---------- RECORDS FOR PROCESSING ----------

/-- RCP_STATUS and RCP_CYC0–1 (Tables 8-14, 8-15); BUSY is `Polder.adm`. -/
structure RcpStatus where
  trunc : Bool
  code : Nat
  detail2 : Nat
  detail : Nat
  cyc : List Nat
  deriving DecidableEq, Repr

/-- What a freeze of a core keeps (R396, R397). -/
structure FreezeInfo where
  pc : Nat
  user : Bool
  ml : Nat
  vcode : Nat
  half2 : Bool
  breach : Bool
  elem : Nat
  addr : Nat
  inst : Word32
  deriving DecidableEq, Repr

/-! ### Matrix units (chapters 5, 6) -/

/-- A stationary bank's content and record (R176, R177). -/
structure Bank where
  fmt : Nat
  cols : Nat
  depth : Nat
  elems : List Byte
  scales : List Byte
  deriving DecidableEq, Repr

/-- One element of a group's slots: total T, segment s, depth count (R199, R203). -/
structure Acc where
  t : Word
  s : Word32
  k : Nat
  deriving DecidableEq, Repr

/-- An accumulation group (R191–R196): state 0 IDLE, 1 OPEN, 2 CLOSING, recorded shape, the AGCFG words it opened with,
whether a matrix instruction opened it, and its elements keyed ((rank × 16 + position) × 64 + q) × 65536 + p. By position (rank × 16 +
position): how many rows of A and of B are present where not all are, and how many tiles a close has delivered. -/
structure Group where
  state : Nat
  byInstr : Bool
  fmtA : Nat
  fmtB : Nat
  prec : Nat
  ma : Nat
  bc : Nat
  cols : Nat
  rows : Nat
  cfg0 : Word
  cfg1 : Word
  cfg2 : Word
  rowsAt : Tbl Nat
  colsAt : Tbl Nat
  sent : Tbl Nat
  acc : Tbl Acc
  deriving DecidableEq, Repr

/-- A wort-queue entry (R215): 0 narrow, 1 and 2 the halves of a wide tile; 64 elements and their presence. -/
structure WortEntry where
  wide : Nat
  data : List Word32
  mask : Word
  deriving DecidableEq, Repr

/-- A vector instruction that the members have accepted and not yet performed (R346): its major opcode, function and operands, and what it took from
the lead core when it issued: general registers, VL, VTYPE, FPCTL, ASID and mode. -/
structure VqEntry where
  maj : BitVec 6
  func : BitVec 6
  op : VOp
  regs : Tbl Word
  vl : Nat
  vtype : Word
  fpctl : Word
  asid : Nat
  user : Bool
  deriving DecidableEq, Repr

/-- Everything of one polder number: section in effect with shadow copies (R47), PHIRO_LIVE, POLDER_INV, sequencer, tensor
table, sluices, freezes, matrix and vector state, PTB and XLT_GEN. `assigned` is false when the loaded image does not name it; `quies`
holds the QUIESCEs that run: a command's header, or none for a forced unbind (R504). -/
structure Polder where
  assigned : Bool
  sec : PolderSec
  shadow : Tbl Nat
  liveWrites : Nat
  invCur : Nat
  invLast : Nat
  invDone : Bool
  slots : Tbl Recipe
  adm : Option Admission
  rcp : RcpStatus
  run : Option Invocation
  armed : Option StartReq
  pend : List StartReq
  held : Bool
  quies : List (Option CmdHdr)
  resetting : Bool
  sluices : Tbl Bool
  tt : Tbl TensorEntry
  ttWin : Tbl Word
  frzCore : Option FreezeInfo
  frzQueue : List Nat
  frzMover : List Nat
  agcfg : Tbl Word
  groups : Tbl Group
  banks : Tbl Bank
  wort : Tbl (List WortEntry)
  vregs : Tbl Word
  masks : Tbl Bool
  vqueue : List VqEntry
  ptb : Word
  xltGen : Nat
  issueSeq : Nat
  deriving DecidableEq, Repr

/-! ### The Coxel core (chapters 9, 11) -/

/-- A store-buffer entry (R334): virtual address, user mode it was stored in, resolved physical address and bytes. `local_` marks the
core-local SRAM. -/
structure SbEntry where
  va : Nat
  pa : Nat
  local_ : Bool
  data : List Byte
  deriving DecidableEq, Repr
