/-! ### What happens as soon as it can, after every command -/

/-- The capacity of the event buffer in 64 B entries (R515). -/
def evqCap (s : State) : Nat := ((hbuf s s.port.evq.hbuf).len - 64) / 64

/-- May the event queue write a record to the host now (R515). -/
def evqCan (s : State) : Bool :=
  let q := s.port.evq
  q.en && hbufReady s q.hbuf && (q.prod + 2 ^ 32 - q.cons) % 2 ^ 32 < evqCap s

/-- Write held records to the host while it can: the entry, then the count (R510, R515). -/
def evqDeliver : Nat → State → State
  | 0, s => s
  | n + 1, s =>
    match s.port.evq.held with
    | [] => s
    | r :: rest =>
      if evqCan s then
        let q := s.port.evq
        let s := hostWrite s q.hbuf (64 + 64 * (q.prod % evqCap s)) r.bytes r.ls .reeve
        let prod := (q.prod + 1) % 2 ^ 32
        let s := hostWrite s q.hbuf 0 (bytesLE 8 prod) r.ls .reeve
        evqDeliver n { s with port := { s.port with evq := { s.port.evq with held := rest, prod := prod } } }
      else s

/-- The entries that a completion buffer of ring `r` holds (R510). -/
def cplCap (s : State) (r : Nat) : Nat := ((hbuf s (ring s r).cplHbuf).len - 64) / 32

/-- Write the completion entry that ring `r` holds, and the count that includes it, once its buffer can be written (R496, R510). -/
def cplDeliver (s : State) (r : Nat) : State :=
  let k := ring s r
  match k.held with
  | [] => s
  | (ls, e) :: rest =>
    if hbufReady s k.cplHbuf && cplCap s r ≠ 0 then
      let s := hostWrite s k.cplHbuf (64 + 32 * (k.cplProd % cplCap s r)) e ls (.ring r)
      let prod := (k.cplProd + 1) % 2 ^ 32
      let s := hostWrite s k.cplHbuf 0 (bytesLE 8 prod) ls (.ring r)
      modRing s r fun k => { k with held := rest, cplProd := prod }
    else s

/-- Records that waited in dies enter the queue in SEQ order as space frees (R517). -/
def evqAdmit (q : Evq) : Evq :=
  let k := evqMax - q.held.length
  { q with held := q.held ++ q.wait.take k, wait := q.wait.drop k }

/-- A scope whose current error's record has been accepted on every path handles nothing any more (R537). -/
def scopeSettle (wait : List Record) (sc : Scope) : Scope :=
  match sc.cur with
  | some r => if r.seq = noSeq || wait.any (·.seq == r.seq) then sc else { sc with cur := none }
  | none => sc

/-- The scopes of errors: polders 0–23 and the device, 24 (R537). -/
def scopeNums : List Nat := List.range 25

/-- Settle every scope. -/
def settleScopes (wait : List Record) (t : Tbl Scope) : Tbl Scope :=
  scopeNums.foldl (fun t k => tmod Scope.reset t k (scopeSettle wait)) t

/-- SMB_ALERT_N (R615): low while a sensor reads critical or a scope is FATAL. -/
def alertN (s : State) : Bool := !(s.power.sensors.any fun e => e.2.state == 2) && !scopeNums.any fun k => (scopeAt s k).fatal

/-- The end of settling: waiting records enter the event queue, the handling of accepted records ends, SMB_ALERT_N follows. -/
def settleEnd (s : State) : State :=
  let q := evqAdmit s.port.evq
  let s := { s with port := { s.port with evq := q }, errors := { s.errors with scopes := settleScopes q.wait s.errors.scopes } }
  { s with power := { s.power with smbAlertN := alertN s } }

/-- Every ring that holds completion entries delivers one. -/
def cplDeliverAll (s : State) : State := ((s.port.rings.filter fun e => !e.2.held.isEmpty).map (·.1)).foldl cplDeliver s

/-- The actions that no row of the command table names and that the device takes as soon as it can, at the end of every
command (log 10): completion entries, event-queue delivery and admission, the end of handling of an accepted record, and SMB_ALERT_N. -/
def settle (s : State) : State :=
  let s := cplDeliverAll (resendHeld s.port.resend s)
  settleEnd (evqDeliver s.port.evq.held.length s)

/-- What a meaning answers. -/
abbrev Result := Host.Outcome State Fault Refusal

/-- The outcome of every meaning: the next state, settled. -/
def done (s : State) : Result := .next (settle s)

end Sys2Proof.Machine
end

----------

WHAT THE TASK REQUIRES: Taking the entries above, write out exactly the lines starting with the line containing "(chapters 5, 6) -/" and going on through the line containing "table, sluices, freezes, matrix", both included, and nothing else.

ANSWER BELOW:
/-! ### Matrix units (chapters 5, 6) -/

/-- A stationary bank's content and record (R176, R177). -/
structure Bank where
  fmt : Nat
  cols : Nat
  depth : Nat
  elems : List Byte
  scales : List Byte
  deriving DecidableEq, Repr

/-- One element of a group's slots: total T, segment s, depth count (R199, R203). -/
structure Acc where
  t : Word
  s : Word32
  k : Nat
  deriving DecidableEq, Repr

/-- An accumulation group (R191–R196): state 0 IDLE, 1 OPEN, 2 CLOSING, recorded shape, the AGCFG words it opened with,
whether a matrix instruction opened it, and its elements keyed ((rank × 16 + position) × 64 + q) × 65536 + p. By position (rank × 16 +
position): how many rows of A and of B are present where not all are, and how many tiles a close has delivered. -/
structure Group where
  state : Nat
  byInstr : Bool
  fmtA : Nat
  fmtB : Nat
  prec : Nat
  ma : Nat
  bc : Nat
  cols : Nat
  rows : Nat
  cfg0 : Word
  cfg1 : Word
  cfg2 : Word
  rowsAt : Tbl Nat
  colsAt : Tbl Nat
  sent : Tbl Nat
  acc : Tbl Acc
  deriving DecidableEq, Repr

/-- A wort-queue entry (R215): 0 narrow, 1 and 2 the halves of a wide tile; 64 elements and their presence. -/
structure WortEntry where
  wide : Nat
  data : List Word32
  mask : Word
  deriving DecidableEq, Repr

/-- A vector instruction that the members have accepted and not yet performed (R346): its major opcode, function and operands, and what it took from
the lead core when it issued: general registers, VL, VTYPE, FPCTL, ASID and mode. -/
structure VqEntry where
  maj : BitVec 6
  func : BitVec 6
  op : VOp
  regs : Tbl Word
  vl : Nat
  vtype : Word
  fpctl : Word
  asid : Nat
  user : Bool
  deriving DecidableEq, Repr

/-- Everything of one polder number: section in effect with shadow copies (R47), PHIRO_LIVE, POLDER_INV, sequencer, tensor
table, sluices, freezes, matrix and vector state, PTB and XLT_GEN. `assigned` is false when the loaded image does not name it; `quies`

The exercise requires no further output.